» Your assignment:
Which lines of the data contain the string "that"? Copy every one.

» Records provided:
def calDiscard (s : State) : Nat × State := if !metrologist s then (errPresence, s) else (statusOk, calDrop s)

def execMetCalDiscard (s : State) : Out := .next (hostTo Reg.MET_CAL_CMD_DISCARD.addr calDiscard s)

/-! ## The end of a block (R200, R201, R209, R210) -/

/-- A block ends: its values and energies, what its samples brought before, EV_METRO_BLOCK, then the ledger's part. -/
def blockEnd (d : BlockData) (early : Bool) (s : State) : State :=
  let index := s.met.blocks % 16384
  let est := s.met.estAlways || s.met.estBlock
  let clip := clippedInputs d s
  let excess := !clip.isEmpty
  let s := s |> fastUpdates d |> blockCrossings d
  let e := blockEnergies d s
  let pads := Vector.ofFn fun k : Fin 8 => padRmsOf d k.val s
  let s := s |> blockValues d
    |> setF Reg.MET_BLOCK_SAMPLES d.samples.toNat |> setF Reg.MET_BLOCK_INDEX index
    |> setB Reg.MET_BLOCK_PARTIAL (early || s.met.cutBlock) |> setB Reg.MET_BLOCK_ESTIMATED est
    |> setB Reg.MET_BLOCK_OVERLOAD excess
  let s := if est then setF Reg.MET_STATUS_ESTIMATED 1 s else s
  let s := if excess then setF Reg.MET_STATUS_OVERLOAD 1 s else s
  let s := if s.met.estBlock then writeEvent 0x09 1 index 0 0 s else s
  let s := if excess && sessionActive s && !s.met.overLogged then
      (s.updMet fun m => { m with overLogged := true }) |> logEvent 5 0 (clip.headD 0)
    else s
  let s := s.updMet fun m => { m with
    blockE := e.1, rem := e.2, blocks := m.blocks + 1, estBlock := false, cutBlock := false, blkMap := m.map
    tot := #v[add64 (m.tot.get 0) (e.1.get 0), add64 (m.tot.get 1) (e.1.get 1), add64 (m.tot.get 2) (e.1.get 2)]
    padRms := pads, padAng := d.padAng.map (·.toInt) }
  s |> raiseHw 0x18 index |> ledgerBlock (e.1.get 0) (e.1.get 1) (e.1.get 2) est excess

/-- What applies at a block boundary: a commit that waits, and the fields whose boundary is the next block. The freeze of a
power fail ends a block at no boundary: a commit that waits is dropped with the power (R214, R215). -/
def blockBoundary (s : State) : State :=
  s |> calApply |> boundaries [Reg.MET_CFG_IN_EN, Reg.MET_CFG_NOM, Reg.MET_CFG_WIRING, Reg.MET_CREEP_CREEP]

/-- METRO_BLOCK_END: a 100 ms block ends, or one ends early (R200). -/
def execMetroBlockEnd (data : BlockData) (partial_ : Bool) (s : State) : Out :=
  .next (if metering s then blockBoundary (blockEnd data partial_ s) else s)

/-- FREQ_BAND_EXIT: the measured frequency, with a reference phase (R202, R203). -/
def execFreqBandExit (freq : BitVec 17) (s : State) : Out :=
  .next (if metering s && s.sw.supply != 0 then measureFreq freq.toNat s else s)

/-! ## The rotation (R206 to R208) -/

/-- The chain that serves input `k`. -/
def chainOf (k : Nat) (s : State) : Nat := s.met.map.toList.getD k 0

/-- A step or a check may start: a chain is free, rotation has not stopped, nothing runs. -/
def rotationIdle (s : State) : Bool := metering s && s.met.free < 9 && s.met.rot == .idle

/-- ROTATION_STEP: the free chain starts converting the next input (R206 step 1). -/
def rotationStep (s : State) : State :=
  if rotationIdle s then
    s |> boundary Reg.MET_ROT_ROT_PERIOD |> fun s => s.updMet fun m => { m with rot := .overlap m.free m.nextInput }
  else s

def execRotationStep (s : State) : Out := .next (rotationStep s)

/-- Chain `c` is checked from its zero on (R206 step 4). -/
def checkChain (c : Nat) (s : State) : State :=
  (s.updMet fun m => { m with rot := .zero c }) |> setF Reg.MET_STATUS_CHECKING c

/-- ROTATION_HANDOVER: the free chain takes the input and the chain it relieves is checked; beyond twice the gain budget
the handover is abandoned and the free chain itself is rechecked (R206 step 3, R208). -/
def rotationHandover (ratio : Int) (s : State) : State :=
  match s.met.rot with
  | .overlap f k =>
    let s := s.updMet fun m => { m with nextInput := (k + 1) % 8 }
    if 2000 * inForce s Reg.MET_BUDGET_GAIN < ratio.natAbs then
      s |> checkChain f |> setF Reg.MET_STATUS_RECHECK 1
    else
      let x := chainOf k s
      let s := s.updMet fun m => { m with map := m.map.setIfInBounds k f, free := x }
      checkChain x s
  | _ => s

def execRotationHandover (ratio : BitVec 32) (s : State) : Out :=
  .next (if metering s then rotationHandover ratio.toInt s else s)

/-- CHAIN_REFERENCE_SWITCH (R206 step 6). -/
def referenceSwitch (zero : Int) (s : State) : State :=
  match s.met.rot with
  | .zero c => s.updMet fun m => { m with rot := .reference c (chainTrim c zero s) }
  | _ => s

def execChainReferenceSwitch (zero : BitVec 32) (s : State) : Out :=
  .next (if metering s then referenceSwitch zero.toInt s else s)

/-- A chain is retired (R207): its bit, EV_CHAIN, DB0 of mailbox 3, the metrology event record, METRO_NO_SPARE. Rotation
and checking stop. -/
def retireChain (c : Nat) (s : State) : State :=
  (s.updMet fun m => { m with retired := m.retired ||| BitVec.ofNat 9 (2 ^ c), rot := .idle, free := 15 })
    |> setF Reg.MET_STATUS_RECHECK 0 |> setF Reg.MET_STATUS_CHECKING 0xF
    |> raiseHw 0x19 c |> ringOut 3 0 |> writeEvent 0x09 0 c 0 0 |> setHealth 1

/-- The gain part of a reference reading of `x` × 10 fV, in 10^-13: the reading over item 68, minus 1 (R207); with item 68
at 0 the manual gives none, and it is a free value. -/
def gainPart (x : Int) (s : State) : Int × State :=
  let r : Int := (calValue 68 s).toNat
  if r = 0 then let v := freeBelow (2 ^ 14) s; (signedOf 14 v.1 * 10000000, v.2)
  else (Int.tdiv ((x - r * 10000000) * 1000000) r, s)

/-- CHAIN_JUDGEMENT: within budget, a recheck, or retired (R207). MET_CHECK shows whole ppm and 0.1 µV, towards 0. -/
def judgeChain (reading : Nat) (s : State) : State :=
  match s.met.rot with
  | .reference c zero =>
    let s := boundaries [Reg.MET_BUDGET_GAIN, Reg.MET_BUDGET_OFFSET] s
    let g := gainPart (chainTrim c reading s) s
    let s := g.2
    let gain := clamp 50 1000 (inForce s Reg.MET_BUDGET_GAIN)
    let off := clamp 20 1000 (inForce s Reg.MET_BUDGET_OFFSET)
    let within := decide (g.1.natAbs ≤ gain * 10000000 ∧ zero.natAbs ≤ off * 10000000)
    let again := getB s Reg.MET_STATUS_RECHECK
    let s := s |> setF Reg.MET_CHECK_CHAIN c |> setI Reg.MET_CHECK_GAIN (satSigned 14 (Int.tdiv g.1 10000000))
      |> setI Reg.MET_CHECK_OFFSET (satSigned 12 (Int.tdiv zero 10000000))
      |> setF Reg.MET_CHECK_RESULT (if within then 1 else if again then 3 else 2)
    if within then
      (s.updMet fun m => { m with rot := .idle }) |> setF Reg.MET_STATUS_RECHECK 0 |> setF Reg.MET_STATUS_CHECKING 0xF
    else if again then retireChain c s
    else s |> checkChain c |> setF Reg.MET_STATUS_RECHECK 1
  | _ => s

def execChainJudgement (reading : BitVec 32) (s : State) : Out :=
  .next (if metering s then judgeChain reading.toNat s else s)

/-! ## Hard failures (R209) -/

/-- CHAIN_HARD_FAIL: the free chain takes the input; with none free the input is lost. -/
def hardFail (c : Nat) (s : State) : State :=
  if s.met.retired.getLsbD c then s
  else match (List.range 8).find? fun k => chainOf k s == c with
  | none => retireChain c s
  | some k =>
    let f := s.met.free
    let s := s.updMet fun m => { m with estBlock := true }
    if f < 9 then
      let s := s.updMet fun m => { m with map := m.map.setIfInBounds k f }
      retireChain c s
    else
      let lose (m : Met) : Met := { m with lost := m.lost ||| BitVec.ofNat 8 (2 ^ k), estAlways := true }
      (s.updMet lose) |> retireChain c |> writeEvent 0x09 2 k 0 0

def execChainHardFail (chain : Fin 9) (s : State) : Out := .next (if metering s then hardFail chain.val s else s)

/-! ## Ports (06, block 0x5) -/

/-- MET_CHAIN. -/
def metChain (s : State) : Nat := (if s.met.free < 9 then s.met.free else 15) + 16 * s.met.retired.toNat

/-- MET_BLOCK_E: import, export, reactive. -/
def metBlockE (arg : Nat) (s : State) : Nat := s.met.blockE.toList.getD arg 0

» Your solution:
/-- What applies at a block boundary: a commit that waits, and the fields whose boundary is the next block. The freeze of a
power fail ends a block at no boundary: a commit that waits is dropped with the power (R214, R215). -/
/-- The chain that serves input `k`. -/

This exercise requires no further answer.